Your assignment: Below are entries. Reproduce exactly the lines between the line holding "Images (R154) -/" and the line holding "u64 b 8 == 0", inclusive, and only those.

___ Records to use ___

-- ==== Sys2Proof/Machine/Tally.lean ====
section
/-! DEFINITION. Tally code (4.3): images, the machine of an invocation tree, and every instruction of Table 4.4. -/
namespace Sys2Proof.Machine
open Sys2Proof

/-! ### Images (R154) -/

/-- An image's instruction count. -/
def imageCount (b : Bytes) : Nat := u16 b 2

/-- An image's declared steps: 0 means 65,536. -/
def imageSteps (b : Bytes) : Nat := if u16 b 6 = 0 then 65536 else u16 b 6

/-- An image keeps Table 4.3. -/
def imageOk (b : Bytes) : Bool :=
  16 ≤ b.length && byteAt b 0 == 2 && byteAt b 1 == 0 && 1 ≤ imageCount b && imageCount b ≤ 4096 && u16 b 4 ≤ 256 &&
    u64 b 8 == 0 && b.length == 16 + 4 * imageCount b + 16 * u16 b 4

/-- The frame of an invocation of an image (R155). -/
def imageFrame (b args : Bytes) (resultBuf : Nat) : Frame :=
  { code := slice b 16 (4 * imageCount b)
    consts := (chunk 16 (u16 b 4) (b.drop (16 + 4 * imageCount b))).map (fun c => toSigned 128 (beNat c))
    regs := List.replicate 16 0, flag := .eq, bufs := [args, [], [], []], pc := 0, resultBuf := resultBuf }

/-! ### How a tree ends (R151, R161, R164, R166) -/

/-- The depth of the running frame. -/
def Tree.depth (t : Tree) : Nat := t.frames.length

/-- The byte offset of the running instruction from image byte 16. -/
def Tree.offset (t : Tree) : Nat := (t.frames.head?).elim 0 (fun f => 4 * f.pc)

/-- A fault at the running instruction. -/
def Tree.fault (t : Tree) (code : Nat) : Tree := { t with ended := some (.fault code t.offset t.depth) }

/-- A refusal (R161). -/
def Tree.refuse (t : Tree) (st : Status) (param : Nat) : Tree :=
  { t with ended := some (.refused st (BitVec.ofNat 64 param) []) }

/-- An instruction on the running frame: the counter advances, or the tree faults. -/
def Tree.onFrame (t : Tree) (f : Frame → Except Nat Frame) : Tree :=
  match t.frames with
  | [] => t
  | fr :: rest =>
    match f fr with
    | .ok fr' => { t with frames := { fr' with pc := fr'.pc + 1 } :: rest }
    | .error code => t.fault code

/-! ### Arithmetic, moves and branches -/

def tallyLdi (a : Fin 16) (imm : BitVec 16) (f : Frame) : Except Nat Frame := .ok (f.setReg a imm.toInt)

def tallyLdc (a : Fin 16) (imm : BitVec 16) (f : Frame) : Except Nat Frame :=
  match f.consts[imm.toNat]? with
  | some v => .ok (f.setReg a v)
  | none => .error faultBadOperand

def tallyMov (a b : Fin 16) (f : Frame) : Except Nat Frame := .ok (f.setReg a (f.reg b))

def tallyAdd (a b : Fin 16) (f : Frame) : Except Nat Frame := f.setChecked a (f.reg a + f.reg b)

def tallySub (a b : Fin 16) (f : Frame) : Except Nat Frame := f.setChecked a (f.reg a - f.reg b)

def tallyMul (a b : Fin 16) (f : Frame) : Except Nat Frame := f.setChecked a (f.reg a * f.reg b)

___

Task solution:
/-! ### Images (R154) -/

/-- An image's instruction count. -/
def imageCount (b : Bytes) : Nat := u16 b 2

/-- An image's declared steps: 0 means 65,536. -/
def imageSteps (b : Bytes) : Nat := if u16 b 6 = 0 then 65536 else u16 b 6

/-- An image keeps Table 4.3. -/
def imageOk (b : Bytes) : Bool :=
  16 ≤ b.length && byteAt b 0 == 2 && byteAt b 1 == 0 && 1 ≤ imageCount b && imageCount b ≤ 4096 && u16 b 4 ≤ 256 &&
    u64 b 8 == 0 && b.length == 16 + 4 * imageCount b + 16 * u16 b 4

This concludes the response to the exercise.